WORK REQUIRED » Could you output each line of the data that follows exactly?
___ EXTRACTED MATERIAL
-- ==== Sys2Proof/Machine/Flags.lean ====
section
/-! DEFINITION. The event flags and counters of a cell: conversions (R63), quire overflow (R68), function and soft-maximum
saturation (R206, R217), clipping (R231, R232), and the EVENTS bits that a swarm's context collects (Table 19-6). -/
namespace Sys2Proof.Machine

/-- Table 19-6: sets a bit of EVENTS in the context a swarm belongs to. -/
def State.ctxEvent (s : State) (id slot bit : Nat) : State :=
  match (s.swarm id slot).ctx with
  | some k => s.modCtx (chOf id) k fun c => { c with events := c.events ||| 2 ^ bit }
  | none => s

/-- R63: an event of a conversion by a swarm: its sticky bit and its counter. -/
def State.cvtEvent (s : State) (id slot : Nat) (e : CvtEv) : State :=
  let p := s.phys id
  match e with
  | .none => s
  | .ovf => ((s.wr (Reg.cellCvtStatusOvf p) 1).bump (Reg.cellCvtStatusOvfCount p)).ctxEvent id slot 0
  | .narCode => ((s.wr (Reg.cellCvtStatusNarCode p) 1).bump (Reg.cellCvtStatusNarCodeCount p)).ctxEvent id slot 1
  | .specialIn => ((s.wr (Reg.cellCvtStatusSpecialIn p) 1).bump (Reg.cellCvtStatusSpecialInCount p)).ctxEvent id slot 2

/-- R68: QOVF. -/
def State.qovf (s : State) (id slot : Nat) : State :=
  let p := s.phys id
  ((s.wr (Reg.cellAccStatusQovf p) 1).bump (Reg.cellAccStatusQovfCount p)).ctxEvent id slot 3

/-- R206: FN_SAT. -/
def State.fnSat (s : State) (id slot : Nat) : State :=
  let p := s.phys id
  ((s.wr (Reg.cellSfuStatusFnSat p) 1).bump (Reg.cellSfuStatusFnSatCount p)).ctxEvent id slot 4

/-- R217: SM_SAT. -/
def State.smSat (s : State) (id slot : Nat) : State :=
  let p := s.phys id
  ((s.wr (Reg.cellSfuStatusSmSat p) 1).bump (Reg.cellSfuStatusSmSatCount p)).ctxEvent id slot 5

/-- R232: the calibration event QSAT of entry `src`, 1024 for OTHER_CLIP. -/
def State.qsat (s : State) (id slot src : Nat) : State :=
  let p := s.phys id
  (((s.wr (Reg.cellQsatStatusQsat p) 1).bump (Reg.cellQsatStatusQsatCount p)).wr
    (Reg.cellQsatStatusLastSource p) src).ctxEvent id slot 6

/-- R231, R232: a clipped element counted in OTHER_CLIP. -/
def State.clipOther (s : State) (id slot : Nat) : State :=
  let p := s.phys id
  let s := s.bump (Reg.cellQsatStatusOtherClipCount p)
  let th := s.rd (Reg.cellQsatCtlThreshold p)
  if th != 0 && th ≤ s.rd (Reg.cellQsatStatusOtherClipCount p) && s.rd (Reg.cellQsatStatusOtherRaised p) == 0 then
    (s.wr (Reg.cellQsatStatusOtherRaised p) 1).qsat id slot 1024
  else s

/-- R231, R232: a clipped element counted by the counter of a scale-file entry. -/
def State.clipEntry (s : State) (id slot e : Nat) : State :=
  let p := s.phys id
  let s := s.modCell id fun c => { c with clips := sset 0 c.clips e (min 0xFFFF (sget 0 c.clips e + 1)) }
  let th := s.rd (Reg.cellQsatCtlThreshold p)
  if th != 0 && th ≤ sget 0 (s.cell id).clips e && !(s.cell id).raised.contains e then
    (s.modCell id fun c => { c with raised := e :: c.raised }).qsat id slot e
  else s

/-- R63, R231: what one conversion in a lane path raises. -/
def State.laneConv (s : State) (id slot : Nat) (c : Conv) : State :=
  let s := s.cvtEvent id slot c.ev
  if c.clip then s.clipOther id slot else s

end Sys2Proof.Machine
end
______
PROBLEM SOLUTION »
-- ==== Sys2Proof/Machine/Flags.lean ====
section
/-! DEFINITION. The event flags and counters of a cell: conversions (R63), quire overflow (R68), function and soft-maximum
saturation (R206, R217), clipping (R231, R232), and the EVENTS bits that a swarm's context collects (Table 19-6). -/
namespace Sys2Proof.Machine

/-- Table 19-6: sets a bit of EVENTS in the context a swarm belongs to. -/
def State.ctxEvent (s : State) (id slot bit : Nat) : State :=
  match (s.swarm id slot).ctx with
  | some k => s.modCtx (chOf id) k fun c => { c with events := c.events ||| 2 ^ bit }
  | none => s

/-- R63: an event of a conversion by a swarm: its sticky bit and its counter. -/
def State.cvtEvent (s : State) (id slot : Nat) (e : CvtEv) : State :=
  let p := s.phys id
  match e with
  | .none => s
  | .ovf => ((s.wr (Reg.cellCvtStatusOvf p) 1).bump (Reg.cellCvtStatusOvfCount p)).ctxEvent id slot 0
  | .narCode => ((s.wr (Reg.cellCvtStatusNarCode p) 1).bump (Reg.cellCvtStatusNarCodeCount p)).ctxEvent id slot 1
  | .specialIn => ((s.wr (Reg.cellCvtStatusSpecialIn p) 1).bump (Reg.cellCvtStatusSpecialInCount p)).ctxEvent id slot 2

/-- R68: QOVF. -/
def State.qovf (s : State) (id slot : Nat) : State :=
  let p := s.phys id
  ((s.wr (Reg.cellAccStatusQovf p) 1).bump (Reg.cellAccStatusQovfCount p)).ctxEvent id slot 3

/-- R206: FN_SAT. -/
def State.fnSat (s : State) (id slot : Nat) : State :=
  let p := s.phys id
  ((s.wr (Reg.cellSfuStatusFnSat p) 1).bump (Reg.cellSfuStatusFnSatCount p)).ctxEvent id slot 4

/-- R217: SM_SAT. -/
def State.smSat (s : State) (id slot : Nat) : State :=
  let p := s.phys id
  ((s.wr (Reg.cellSfuStatusSmSat p) 1).bump (Reg.cellSfuStatusSmSatCount p)).ctxEvent id slot 5

/-- R232: the calibration event QSAT of entry `src`, 1024 for OTHER_CLIP. -/
def State.qsat (s : State) (id slot src : Nat) : State :=
  let p := s.phys id
  (((s.wr (Reg.cellQsatStatusQsat p) 1).bump (Reg.cellQsatStatusQsatCount p)).wr
    (Reg.cellQsatStatusLastSource p) src).ctxEvent id slot 6

/-- R231, R232: a clipped element counted in OTHER_CLIP. -/
def State.clipOther (s : State) (id slot : Nat) : State :=
  let p := s.phys id
  let s := s.bump (Reg.cellQsatStatusOtherClipCount p)
  let th := s.rd (Reg.cellQsatCtlThreshold p)
  if th != 0 && th ≤ s.rd (Reg.cellQsatStatusOtherClipCount p) && s.rd (Reg.cellQsatStatusOtherRaised p) == 0 then
    (s.wr (Reg.cellQsatStatusOtherRaised p) 1).qsat id slot 1024
  else s

/-- R231, R232: a clipped element counted by the counter of a scale-file entry. -/
def State.clipEntry (s : State) (id slot e : Nat) : State :=
  let p := s.phys id
  let s := s.modCell id fun c => { c with clips := sset 0 c.clips e (min 0xFFFF (sget 0 c.clips e + 1)) }
  let th := s.rd (Reg.cellQsatCtlThreshold p)
  if th != 0 && th ≤ sget 0 (s.cell id).clips e && !(s.cell id).raised.contains e then
    (s.modCell id fun c => { c with raised := e :: c.raised }).qsat id slot e
  else s

/-- R63, R231: what one conversion in a lane path raises. -/
def State.laneConv (s : State) (id slot : Nat) (c : Conv) : State :=
  let s := s.cvtEvent id slot c.ev
  if c.clip then s.clipOther id slot else s

end Sys2Proof.Machine
end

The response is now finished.